== SUPPLIED INFORMATION ==

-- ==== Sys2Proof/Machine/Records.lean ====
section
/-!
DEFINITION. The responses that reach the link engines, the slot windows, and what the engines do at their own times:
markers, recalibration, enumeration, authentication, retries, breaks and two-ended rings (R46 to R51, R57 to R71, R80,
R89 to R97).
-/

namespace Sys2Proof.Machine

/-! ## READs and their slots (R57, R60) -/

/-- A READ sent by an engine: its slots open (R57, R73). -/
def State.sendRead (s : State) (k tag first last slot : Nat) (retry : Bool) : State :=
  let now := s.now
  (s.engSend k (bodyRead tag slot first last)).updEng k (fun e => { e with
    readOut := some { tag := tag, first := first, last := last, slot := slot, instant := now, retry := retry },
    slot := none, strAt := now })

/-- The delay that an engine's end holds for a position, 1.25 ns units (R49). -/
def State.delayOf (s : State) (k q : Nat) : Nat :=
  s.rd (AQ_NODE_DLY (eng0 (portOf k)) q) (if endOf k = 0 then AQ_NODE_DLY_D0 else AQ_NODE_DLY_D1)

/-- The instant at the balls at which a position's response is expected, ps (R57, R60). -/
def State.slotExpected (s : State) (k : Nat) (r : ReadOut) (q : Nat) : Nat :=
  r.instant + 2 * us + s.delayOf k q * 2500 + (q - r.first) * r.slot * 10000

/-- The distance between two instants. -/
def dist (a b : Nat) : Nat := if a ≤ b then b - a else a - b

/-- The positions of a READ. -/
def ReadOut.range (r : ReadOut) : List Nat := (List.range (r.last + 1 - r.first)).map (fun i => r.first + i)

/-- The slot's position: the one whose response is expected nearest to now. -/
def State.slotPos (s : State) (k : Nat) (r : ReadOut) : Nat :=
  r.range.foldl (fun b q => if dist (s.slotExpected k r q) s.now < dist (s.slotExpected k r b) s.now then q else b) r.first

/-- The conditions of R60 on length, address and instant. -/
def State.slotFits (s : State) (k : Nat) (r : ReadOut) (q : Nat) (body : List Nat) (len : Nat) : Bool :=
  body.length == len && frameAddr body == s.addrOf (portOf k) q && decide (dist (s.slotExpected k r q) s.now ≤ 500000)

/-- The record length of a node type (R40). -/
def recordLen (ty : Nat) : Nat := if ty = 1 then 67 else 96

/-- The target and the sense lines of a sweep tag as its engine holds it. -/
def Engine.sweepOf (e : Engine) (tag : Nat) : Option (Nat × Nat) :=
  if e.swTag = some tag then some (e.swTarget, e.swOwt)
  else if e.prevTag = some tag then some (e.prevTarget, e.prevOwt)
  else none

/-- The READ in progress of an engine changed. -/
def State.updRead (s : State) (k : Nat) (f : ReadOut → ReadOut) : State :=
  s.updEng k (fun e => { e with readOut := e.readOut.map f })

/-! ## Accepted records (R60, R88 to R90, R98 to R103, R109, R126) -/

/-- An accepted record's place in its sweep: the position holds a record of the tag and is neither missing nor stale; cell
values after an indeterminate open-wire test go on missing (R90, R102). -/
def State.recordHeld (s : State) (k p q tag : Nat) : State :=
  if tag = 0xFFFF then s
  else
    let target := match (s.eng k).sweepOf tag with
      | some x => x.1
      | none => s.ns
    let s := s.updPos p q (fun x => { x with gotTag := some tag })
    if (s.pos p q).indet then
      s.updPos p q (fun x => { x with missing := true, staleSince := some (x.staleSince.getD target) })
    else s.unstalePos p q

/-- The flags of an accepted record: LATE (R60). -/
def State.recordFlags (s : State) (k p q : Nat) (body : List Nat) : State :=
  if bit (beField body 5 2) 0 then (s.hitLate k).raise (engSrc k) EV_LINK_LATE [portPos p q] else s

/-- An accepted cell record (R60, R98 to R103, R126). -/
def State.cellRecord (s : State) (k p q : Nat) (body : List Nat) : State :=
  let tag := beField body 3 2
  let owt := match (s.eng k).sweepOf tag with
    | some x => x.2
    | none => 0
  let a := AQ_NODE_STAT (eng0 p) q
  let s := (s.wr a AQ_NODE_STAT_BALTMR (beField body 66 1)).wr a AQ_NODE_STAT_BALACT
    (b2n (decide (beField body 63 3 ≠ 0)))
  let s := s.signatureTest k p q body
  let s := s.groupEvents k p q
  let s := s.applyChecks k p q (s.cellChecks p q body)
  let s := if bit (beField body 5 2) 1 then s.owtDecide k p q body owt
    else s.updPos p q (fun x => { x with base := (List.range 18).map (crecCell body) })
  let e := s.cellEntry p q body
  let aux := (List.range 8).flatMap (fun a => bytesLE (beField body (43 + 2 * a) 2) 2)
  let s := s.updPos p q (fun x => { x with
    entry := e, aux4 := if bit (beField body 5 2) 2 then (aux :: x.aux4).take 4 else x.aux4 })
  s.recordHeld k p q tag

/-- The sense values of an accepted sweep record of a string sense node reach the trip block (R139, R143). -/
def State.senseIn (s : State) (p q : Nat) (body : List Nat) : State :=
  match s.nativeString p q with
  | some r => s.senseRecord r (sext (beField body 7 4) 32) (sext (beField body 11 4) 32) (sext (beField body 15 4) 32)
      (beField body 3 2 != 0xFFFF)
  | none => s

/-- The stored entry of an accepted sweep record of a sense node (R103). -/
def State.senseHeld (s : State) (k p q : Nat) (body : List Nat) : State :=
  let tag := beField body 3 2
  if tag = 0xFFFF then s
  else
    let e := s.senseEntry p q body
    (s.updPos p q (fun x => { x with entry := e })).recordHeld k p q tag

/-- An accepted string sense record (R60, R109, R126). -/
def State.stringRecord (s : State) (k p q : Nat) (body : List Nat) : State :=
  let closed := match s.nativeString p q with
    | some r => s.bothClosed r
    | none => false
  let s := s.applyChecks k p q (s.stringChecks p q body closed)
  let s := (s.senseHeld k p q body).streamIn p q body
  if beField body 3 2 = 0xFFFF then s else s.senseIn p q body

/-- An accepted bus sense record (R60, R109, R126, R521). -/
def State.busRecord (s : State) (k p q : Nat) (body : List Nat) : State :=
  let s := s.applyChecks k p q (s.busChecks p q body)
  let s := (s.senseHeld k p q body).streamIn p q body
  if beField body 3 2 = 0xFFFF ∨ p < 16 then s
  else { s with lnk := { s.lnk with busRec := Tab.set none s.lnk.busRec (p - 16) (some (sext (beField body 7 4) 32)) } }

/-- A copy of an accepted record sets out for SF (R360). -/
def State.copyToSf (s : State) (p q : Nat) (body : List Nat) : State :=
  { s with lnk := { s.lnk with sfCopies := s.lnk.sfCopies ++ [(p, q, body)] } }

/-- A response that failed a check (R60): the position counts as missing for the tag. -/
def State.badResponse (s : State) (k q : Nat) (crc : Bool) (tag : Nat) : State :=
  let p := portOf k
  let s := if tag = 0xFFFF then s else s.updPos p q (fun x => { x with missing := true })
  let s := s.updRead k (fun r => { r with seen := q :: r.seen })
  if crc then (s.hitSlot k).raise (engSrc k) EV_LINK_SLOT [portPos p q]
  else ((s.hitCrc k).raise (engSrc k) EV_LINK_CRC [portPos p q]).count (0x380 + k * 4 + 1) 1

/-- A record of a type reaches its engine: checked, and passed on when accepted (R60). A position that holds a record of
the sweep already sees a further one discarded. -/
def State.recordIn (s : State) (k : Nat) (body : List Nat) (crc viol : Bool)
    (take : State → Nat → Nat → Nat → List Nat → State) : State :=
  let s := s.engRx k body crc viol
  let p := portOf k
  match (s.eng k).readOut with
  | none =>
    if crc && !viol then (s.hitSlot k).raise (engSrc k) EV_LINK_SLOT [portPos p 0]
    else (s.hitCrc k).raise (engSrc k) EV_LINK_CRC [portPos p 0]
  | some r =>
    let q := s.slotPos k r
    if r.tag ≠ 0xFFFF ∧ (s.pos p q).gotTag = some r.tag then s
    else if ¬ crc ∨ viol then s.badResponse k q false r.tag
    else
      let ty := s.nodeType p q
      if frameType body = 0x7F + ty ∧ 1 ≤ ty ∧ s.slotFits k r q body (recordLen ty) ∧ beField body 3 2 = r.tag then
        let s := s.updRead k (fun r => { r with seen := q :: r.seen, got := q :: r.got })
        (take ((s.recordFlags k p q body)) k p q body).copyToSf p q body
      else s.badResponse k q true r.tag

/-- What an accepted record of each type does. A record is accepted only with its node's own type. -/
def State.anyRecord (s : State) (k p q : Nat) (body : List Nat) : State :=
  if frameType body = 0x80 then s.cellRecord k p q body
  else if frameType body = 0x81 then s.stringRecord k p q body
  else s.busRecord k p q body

===
== SUPPLIED INFORMATION ==

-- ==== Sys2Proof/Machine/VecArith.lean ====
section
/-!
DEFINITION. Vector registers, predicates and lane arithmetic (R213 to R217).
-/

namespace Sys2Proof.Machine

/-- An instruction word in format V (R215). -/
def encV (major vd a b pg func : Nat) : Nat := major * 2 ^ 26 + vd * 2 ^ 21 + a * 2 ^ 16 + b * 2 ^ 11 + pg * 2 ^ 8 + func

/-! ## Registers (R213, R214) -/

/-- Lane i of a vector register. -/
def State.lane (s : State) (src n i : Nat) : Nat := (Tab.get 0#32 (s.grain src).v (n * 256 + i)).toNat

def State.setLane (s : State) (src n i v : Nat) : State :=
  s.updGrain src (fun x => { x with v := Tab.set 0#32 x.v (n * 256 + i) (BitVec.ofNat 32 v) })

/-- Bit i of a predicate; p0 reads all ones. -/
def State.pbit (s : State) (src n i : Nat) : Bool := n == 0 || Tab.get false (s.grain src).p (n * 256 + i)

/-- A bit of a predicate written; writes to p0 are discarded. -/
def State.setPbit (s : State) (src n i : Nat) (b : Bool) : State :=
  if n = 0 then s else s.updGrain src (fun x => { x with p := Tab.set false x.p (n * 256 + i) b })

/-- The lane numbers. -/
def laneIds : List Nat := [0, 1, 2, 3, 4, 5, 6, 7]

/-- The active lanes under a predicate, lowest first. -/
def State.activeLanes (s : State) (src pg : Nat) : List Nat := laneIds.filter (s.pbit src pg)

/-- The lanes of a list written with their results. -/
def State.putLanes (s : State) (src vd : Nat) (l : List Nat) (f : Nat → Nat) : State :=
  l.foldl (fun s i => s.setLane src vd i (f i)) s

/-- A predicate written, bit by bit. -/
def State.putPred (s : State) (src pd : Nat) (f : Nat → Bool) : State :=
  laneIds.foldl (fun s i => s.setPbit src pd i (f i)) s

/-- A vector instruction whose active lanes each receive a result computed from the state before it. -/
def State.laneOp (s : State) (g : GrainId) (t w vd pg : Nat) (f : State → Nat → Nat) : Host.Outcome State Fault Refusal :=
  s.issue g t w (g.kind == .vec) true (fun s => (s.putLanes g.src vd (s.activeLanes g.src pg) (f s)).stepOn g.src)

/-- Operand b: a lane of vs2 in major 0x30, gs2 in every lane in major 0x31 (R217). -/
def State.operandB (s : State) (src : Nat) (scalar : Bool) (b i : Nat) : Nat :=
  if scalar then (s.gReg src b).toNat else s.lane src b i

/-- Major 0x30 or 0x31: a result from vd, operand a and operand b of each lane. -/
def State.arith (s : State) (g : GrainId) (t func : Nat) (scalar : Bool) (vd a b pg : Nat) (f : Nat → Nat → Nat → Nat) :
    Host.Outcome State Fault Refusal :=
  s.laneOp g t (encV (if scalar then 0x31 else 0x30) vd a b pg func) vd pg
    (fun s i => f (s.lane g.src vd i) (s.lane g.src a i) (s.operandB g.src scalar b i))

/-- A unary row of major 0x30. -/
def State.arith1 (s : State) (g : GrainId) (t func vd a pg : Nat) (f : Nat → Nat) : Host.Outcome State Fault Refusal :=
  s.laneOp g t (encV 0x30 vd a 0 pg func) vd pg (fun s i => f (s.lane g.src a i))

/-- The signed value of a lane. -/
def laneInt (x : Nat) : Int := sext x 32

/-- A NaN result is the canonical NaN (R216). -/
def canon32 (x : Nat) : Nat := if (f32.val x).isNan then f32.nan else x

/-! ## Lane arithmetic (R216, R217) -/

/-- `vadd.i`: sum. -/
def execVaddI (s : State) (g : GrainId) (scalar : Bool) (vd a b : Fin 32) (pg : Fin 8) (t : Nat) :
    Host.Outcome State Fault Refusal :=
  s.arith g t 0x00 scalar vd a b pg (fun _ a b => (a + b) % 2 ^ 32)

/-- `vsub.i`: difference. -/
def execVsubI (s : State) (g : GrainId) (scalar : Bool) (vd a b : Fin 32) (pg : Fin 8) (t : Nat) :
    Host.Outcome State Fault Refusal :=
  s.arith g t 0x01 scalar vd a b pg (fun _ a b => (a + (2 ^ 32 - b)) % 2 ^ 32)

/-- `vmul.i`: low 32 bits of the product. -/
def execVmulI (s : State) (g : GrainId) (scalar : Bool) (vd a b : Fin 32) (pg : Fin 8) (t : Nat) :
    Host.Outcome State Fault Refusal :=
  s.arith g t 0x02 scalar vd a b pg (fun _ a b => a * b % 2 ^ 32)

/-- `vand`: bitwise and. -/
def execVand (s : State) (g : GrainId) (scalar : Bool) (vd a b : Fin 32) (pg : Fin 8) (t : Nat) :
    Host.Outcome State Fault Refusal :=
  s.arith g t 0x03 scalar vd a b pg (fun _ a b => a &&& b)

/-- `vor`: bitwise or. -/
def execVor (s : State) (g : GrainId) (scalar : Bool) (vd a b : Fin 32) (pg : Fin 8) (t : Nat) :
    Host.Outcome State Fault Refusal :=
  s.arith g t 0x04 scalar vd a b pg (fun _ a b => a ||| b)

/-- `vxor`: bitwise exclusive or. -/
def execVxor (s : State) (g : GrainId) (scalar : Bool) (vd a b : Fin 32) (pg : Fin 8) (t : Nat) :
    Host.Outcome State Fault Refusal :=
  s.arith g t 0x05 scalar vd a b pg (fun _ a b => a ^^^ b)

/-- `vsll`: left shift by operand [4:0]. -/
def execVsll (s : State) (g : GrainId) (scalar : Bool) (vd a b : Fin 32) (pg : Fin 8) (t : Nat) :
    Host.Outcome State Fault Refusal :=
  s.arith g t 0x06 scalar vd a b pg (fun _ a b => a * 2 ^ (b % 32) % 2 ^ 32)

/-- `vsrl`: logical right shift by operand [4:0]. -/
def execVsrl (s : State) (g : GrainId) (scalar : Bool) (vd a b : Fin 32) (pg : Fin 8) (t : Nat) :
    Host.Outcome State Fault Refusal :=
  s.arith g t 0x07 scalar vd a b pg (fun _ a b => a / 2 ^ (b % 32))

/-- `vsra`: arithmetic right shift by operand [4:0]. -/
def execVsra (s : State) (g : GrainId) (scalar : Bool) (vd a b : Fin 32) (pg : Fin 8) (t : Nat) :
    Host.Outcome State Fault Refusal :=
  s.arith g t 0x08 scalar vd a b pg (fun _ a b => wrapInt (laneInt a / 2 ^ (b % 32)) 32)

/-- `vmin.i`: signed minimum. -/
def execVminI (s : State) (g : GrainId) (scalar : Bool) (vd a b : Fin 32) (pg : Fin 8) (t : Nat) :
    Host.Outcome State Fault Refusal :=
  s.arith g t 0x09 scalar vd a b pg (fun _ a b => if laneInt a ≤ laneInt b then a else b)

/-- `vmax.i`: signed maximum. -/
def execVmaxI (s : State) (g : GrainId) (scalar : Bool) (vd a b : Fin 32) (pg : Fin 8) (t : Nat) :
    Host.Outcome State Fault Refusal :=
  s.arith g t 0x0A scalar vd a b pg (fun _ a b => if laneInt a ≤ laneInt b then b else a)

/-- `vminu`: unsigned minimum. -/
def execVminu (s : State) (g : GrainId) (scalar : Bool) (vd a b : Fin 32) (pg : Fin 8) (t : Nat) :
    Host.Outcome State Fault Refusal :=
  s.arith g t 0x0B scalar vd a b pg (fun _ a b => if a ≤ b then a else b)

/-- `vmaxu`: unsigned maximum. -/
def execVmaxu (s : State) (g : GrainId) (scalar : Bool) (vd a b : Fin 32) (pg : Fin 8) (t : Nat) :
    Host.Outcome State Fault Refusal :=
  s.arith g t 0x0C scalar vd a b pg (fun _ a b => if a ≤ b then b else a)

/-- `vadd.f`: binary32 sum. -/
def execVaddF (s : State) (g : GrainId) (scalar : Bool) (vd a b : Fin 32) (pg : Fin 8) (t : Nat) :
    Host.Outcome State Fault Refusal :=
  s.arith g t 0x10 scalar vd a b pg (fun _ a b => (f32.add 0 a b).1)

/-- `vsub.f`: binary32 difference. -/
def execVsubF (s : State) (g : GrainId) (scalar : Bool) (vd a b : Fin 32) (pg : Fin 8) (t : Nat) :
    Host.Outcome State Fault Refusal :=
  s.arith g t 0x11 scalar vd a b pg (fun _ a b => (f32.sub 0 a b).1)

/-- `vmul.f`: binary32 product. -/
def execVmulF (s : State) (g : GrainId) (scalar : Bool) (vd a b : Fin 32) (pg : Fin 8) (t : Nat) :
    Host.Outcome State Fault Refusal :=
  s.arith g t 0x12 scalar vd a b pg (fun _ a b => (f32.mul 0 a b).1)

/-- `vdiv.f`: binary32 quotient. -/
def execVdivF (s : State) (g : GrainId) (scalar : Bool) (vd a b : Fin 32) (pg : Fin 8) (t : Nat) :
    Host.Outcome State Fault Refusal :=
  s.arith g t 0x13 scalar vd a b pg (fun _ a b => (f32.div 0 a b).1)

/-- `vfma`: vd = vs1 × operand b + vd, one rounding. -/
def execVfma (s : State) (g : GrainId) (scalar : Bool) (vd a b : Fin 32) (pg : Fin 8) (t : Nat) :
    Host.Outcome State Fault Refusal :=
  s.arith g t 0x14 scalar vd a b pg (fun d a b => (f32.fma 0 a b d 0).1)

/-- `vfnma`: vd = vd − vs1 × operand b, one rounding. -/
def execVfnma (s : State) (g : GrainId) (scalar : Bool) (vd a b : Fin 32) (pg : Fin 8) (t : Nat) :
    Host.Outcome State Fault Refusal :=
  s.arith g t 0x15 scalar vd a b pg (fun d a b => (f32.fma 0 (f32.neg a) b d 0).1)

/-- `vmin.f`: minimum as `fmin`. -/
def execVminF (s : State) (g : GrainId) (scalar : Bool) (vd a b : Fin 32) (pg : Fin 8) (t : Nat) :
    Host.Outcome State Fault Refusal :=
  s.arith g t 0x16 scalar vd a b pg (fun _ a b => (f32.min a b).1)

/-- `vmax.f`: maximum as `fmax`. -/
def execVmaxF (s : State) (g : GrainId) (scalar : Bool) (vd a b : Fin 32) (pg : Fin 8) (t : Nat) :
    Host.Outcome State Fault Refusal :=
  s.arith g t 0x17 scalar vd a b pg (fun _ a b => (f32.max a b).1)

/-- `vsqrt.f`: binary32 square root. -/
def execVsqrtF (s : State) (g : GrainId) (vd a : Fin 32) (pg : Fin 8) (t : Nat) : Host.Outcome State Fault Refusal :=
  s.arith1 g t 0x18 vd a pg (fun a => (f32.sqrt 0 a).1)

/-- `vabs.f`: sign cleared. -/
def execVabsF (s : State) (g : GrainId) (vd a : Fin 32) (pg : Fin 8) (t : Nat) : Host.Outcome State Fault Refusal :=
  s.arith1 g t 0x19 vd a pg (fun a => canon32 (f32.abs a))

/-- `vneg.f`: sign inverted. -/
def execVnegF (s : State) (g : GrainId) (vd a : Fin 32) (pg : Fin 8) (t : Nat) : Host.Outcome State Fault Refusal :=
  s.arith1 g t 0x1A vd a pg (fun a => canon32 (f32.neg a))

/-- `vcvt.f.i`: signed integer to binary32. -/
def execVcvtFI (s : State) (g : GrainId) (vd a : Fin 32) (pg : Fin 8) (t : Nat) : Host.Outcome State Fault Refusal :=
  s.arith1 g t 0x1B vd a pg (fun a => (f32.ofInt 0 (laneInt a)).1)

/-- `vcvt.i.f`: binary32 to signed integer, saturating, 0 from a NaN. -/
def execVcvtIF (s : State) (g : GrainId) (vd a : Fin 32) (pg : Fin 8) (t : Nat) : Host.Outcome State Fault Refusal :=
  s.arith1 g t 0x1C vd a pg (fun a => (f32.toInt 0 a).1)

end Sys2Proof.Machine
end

===
== SUPPLIED INFORMATION ==

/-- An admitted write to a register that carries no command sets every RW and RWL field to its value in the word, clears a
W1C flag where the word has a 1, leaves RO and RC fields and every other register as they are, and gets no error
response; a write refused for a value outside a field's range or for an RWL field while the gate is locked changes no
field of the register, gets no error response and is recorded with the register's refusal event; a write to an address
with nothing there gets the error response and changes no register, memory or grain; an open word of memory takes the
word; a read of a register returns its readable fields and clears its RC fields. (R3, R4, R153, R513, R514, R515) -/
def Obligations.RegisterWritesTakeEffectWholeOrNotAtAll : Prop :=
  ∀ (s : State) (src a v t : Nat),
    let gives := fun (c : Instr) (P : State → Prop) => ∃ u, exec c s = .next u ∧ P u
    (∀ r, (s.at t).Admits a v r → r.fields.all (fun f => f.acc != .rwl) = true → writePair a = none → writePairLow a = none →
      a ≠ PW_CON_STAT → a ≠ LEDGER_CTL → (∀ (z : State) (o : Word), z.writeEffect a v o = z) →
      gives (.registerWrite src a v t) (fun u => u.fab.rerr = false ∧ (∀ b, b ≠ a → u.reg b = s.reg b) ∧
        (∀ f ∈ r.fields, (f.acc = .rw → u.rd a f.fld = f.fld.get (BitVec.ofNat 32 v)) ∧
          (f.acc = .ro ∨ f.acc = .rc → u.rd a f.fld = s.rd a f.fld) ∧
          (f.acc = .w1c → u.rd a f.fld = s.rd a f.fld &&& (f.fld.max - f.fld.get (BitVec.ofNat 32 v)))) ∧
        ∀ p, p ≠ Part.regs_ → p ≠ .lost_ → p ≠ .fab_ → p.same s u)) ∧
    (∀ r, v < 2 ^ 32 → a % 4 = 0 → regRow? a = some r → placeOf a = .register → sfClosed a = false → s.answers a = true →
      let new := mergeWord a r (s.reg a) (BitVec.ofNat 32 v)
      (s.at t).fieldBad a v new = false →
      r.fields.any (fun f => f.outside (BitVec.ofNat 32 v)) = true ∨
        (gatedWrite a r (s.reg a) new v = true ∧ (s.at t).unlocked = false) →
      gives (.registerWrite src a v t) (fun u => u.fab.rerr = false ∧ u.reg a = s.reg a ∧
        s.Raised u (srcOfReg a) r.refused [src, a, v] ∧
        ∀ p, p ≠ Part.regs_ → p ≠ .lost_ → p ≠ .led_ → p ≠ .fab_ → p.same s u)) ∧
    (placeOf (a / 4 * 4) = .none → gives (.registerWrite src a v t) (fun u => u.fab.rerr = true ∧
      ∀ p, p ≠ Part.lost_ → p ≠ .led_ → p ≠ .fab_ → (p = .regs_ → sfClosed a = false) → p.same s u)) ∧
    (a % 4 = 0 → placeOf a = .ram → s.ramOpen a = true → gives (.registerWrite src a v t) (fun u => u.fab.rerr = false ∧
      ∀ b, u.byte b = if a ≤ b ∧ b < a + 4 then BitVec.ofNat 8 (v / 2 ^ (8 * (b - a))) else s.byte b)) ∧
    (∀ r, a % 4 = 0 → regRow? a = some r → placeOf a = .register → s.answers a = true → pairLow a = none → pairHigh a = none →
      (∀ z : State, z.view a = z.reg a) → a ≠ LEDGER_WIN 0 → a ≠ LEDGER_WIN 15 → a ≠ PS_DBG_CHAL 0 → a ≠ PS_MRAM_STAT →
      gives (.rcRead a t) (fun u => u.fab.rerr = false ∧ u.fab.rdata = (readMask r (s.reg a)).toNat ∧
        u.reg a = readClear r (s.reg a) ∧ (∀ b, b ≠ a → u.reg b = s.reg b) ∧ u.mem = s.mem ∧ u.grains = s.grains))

===

Everything above from the line with "s.arith g t 0x12" to the line with "sign inverted. -/", both included, must be repeated exactly, and nothing outside that range.

* _YOUR RESPONSE_:
  s.arith g t 0x12 scalar vd a b pg (fun _ a b => (f32.mul 0 a b).1)

/-- `vdiv.f`: binary32 quotient. -/
def execVdivF (s : State) (g : GrainId) (scalar : Bool) (vd a b : Fin 32) (pg : Fin 8) (t : Nat) :
    Host.Outcome State Fault Refusal :=
  s.arith g t 0x13 scalar vd a b pg (fun _ a b => (f32.div 0 a b).1)

/-- `vfma`: vd = vs1 × operand b + vd, one rounding. -/
def execVfma (s : State) (g : GrainId) (scalar : Bool) (vd a b : Fin 32) (pg : Fin 8) (t : Nat) :
    Host.Outcome State Fault Refusal :=
  s.arith g t 0x14 scalar vd a b pg (fun d a b => (f32.fma 0 a b d 0).1)

/-- `vfnma`: vd = vd − vs1 × operand b, one rounding. -/
def execVfnma (s : State) (g : GrainId) (scalar : Bool) (vd a b : Fin 32) (pg : Fin 8) (t : Nat) :
    Host.Outcome State Fault Refusal :=
  s.arith g t 0x15 scalar vd a b pg (fun d a b => (f32.fma 0 (f32.neg a) b d 0).1)

/-- `vmin.f`: minimum as `fmin`. -/
def execVminF (s : State) (g : GrainId) (scalar : Bool) (vd a b : Fin 32) (pg : Fin 8) (t : Nat) :
    Host.Outcome State Fault Refusal :=
  s.arith g t 0x16 scalar vd a b pg (fun _ a b => (f32.min a b).1)

/-- `vmax.f`: maximum as `fmax`. -/
def execVmaxF (s : State) (g : GrainId) (scalar : Bool) (vd a b : Fin 32) (pg : Fin 8) (t : Nat) :
    Host.Outcome State Fault Refusal :=
  s.arith g t 0x17 scalar vd a b pg (fun _ a b => (f32.max a b).1)

/-- `vsqrt.f`: binary32 square root. -/
def execVsqrtF (s : State) (g : GrainId) (vd a : Fin 32) (pg : Fin 8) (t : Nat) : Host.Outcome State Fault Refusal :=
  s.arith1 g t 0x18 vd a pg (fun a => (f32.sqrt 0 a).1)

/-- `vabs.f`: sign cleared. -/
def execVabsF (s : State) (g : GrainId) (vd a : Fin 32) (pg : Fin 8) (t : Nat) : Host.Outcome State Fault Refusal :=
  s.arith1 g t 0x19 vd a pg (fun a => canon32 (f32.abs a))

/-- `vneg.f`: sign inverted. -/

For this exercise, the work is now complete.